Stored data:

########

-- ==== Sys2Proof/Machine/Sampler.lean ====
section
/-! DEFINITION. The Matrix Sampler and the meaning of SCAN_ROW (41_matrix_sampler.md R120 to R126). -/

namespace Sys2Proof.Machine

/-- One column of SCAN_ROW: read its level and pass the raw press through the Debounce Gate (41_matrix_sampler.md R120). -/
def State.scanColumn (r : RowIdx) (now : Nat) (c : ColIdx) (s : State) : Bool × State :=
  let (level, s) := s.sense c
  s.observe (switchOf r c) (pressedLevel level) now

/-- The columns of a row, each read once, in the order of the list, into the mask (R120, R122). -/
def State.scanColumns (r : RowIdx) (now : Nat) : List ColIdx → Mask → State → Mask × State
  | [], mask, s => (mask, s)
  | c :: rest, mask, s =>
    let (b, s) := s.scanColumn r now c
    State.scanColumns r now rest (setMaskBit mask c b) s

/-- SCAN_ROW(r, now) -> mask: the row line is ACTIVE during the column reads, columns 0 to 11 (R120, R121, R122). -/
def State.scanRow (r : RowIdx) (now : Nat) (s : State) : Mask × State :=
  let (mask, s) := State.scanColumns r now (List.finRange 12) 0#12 (s.drive r .active)
  (mask, s.drive r .inactive)

/-- SCAN_ROW as a direct request: `now` and the 12 levels are beside the word, the mask is the result (R120,
45_scan_cycle.md R220). They are the environment's next reading and levels, which the request uses up (DESIGN CHOICE, log 28). -/
def execScanRow (row : RowIdx) (s : State) : Host.Outcome State Fault Refusal :=
  let (now, s) := s.drawReading
  let (mask, s) := s.scanRow row now
  .next (s.reply (.mask mask))

end Sys2Proof.Machine
end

########

Task objective:
Transcribe exactly, and only, the lines from the one with "def State.scanColumns (r" through the last line of the data.

Solved exercise:
def State.scanColumns (r : RowIdx) (now : Nat) : List ColIdx → Mask → State → Mask × State
  | [], mask, s => (mask, s)
  | c :: rest, mask, s =>
    let (b, s) := s.scanColumn r now c
    State.scanColumns r now rest (setMaskBit mask c b) s

/-- SCAN_ROW(r, now) -> mask: the row line is ACTIVE during the column reads, columns 0 to 11 (R120, R121, R122). -/
def State.scanRow (r : RowIdx) (now : Nat) (s : State) : Mask × State :=
  let (mask, s) := State.scanColumns r now (List.finRange 12) 0#12 (s.drive r .active)
  (mask, s.drive r .inactive)

/-- SCAN_ROW as a direct request: `now` and the 12 levels are beside the word, the mask is the result (R120,
45_scan_cycle.md R220). They are the environment's next reading and levels, which the request uses up (DESIGN CHOICE, log 28). -/
def execScanRow (row : RowIdx) (s : State) : Host.Outcome State Fault Refusal :=
  let (now, s) := s.drawReading
  let (mask, s) := s.scanRow row now
  .next (s.reply (.mask mask))

end Sys2Proof.Machine
end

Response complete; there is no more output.